I believe the i5 superior performance of Selectionsort 1000000 is due to cache and branch prediction.
I note that the QNAP and Archer C20i both have DDRII memory, while the RPi has SDRAM. This seems to make a difference when work sizes get bigger.
I have also made other Benchmarks where the WDR4900 were faster than the G4 – not this time.
The Raspberry Pi
What did I learn about the Raspberry Pi? Well, memory is slow and branch prediction seems bad. It is typically 10-15 times slower than the modern (Xeon, Athlon, i5) CPUs. But for large selectionsort problems the difference is up to 40x. This starts getting close to the Node.js crap speed. It is not hard to imagine that Node.js benefits heavily from great branch prediction and large cache sizes – both things that the RPi lacks.
What about the 128k cache? Does it work?
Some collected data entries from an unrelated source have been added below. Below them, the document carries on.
-- ==== Sys2Proof/Machine/Geometry.lean ====
section
/-! DEFINITION. Wing geometry and addressing (chapter 1): positions, segments, cells, zones, shutters, and the current
segment of a crane. -/

namespace Sys2Proof.Machine

/-- The last position of the rail (R1). -/
def railEnd : Nat := 100799

/-- A position clamped into the rail (R1). -/
def clampRail (x : Int) : Nat := if x < 0 then 0 else if (railEnd : Int) < x then railEnd else x.toNat

/-- The segment of a position, clamped into the rail (R1). -/
def segmentOfPosition (x : Int) : Nat := clampRail x / 2400

/-- The number of cells (R3). -/
def cellCount : Nat := 3840

/-- The column of a cell (R3). -/
def cellColumn (n : Nat) : Nat := n / 24

/-- The level of a cell (R3). -/
def cellLevel (n : Nat) : Nat := n % 24 / 2

/-- The side of a cell (R3). -/
def cellSide (n : Nat) : Nat := n % 2

/-- The cell at a column, level and side (R3). -/
def cellAt (column level side : Nat) : Nat := column * 24 + level * 2 + side

/-- The segment of a cell (R4). -/
def cellSegment (n : Nat) : Nat := 1 + n / 96

/-- The segment of a station (R2, R4). -/
def stationSegment : Station → Nat
  | .W => 0
  | .E => 41

/-- A crane's end segment (R2). -/
def endSegment (c : Crane) : Nat := stationSegment (stationOf c)

/-- The zone of a segment (R5). -/
def zoneOfSegment (n : Nat) : Nat := if n ≤ 10 then 0 else if n ≤ 20 then 1 else if n ≤ 30 then 2 else 3

/-- The zone of a cell (R5). -/
def zoneOfCell (n : Nat) : Nat := zoneOfSegment (cellSegment n)

/-- The zone of a station (R5). -/
def zoneOfStation (st : Station) : Nat := zoneOfSegment (stationSegment st)

/-- The first segment of a zone (R5). -/
def zoneFirst (z : Nat) : Nat := if z = 0 then 0 else 10 * z + 1

/-- The last segment of a zone (R5). -/
def zoneLast (z : Nat) : Nat := if z = 3 then 41 else 10 * z + 10

/-- The segments of a zone (R5). -/
def zoneSegments (z : Nat) : List Nat := upTo (zoneFirst z) (zoneLast z)

/-- The west boundary segment of a shutter (R6). -/
def shutterWest (k : Nat) : Nat := 10 * k + 10

/-- The east boundary segment of a shutter (R6). -/
def shutterEast (k : Nat) : Nat := 10 * k + 11

/-- The three shutters (R6). -/
def shutterNumbers : List Nat := [0, 1, 2]

/-- The four zones (R5). -/
def zoneNumbers : List Nat := [0, 1, 2, 3]

/-- The shutters of a zone, lowest number first (R6). -/
def zoneShutters (z : Nat) : List Nat := shutterNumbers.filter (fun k => decide (k = z ∨ k + 1 = z))

/-- Shutter `k` separates two segments (R7). -/
def separates (k a b : Nat) : Bool :=
  decide (a ≤ shutterWest k ∧ shutterEast k ≤ b ∨ b ≤ shutterWest k ∧ shutterEast k ≤ a)

/-- The run of segments `a` to `b` spans shutter `k` (R7). -/
def spans (k a b : Nat) : Bool := decide (a ≤ shutterWest k ∧ shutterEast k ≤ b)

/-- The shutter is OPEN; HOLD is not OPEN (R6). -/
def State.shutterOpen (s : State) (k : Nat) : Bool := (s.shutter k).state == .open

/-- A place in segment `b` is beyond a non-OPEN shutter as seen from segment `a` (R7). -/
def State.beyond (s : State) (a b : Nat) : Bool :=
  shutterNumbers.any (fun k => !s.shutterOpen k && separates k a b)

/-- Crane X straddles shutter `k` (R7). -/
def State.straddles (s : State) (c : Crane) (k : Nat) : Bool :=
  s.holds c (shutterWest k) && s.holds c (shutterEast k)

/-- Crane X's last touched segments span shutter `k` (R7, R101). -/
def State.touchSpans (s : State) (c : Crane) (k : Nat) : Bool :=
  spans k (s.crane c).touchFirst (s.crane c).touchLast

/-- A crane's current segment (R8). -/
def State.currentSegment (s : State) (c : Crane) : Nat :=
  match (s.crane c).ref with
  | some r => segmentOfPosition r.x
  | none => endSegment c

/-- The zone is IN-SERVICE. -/
def State.inService (s : State) (z : Nat) : Bool := (s.zone z).state == .inService

/-- The zone is CLEARING, SEALING, SEALED or OBSTRUCTED: it demands its shutters closed (R174). -/
def ZoneState.demands : ZoneState → Bool
  | .clearing => true
  | .sealing => true
  | .sealed => true
  | .obstructed => true
  | .inService => false
  | .degraded => false
  | .recovering => false

/-- Closure of shutter `k` is demanded (R174). -/
def State.demanded (s : State) (k : Nat) : Bool :=
  (s.zone k).state.demands || (s.zone (k + 1)).state.demands

end Sys2Proof.Machine
end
Well, compared to the L1-only machines, performance of RPi degrades sligthly slower, perhaps. Not impressed.
Bubblesort vs Selectionsort
It really puzzles me that Bubblesort ever beats Selectionsort:
void bubbelsort_uint32_t(uint32_t* array, size_t len) {
size_t i, j, jm1;
uint32_t tmp;
for ( i=len ; i>1 ; i-- ) {
for ( j=1 ; j<i ; j++ ) {
jm1 = j-1;
if ( array[jm1] > array[j] ) {
tmp = array[jm1];
array[jm1] = array[j];
array[j] = tmp;
}
}
}
}
void selectionsort_uint32_t(uint32_t* array, size_t len) {
size_t i, j, best;
uint32_t tmp;
for ( i=1 ; i<len ; i++ ) {
best = i-1;
for ( j=i ; j<len ; j++ ) {
if ( array[best] > array[j] ) {
best = j;
}
}
tmp = array[i-1];
array[i-1] = array[best];
array[best] = tmp;
}
}
Essentially, the difference is how the swap takes place outside the inner loop (once) instead of all the time. The Selectionsort should also be able of benefit from easier branch prediction and much fewer writes to memory. Perhaps compiling to assembly code would reveal something odd going on.
Power of 2 aligned data sets
I avoided using a datasize with the size an exact power of two: 1024×1024 vs 1000×1000. I did this becuase caches are supposed to work better this way. Perhaps I will make some 1024×1024 runs some day.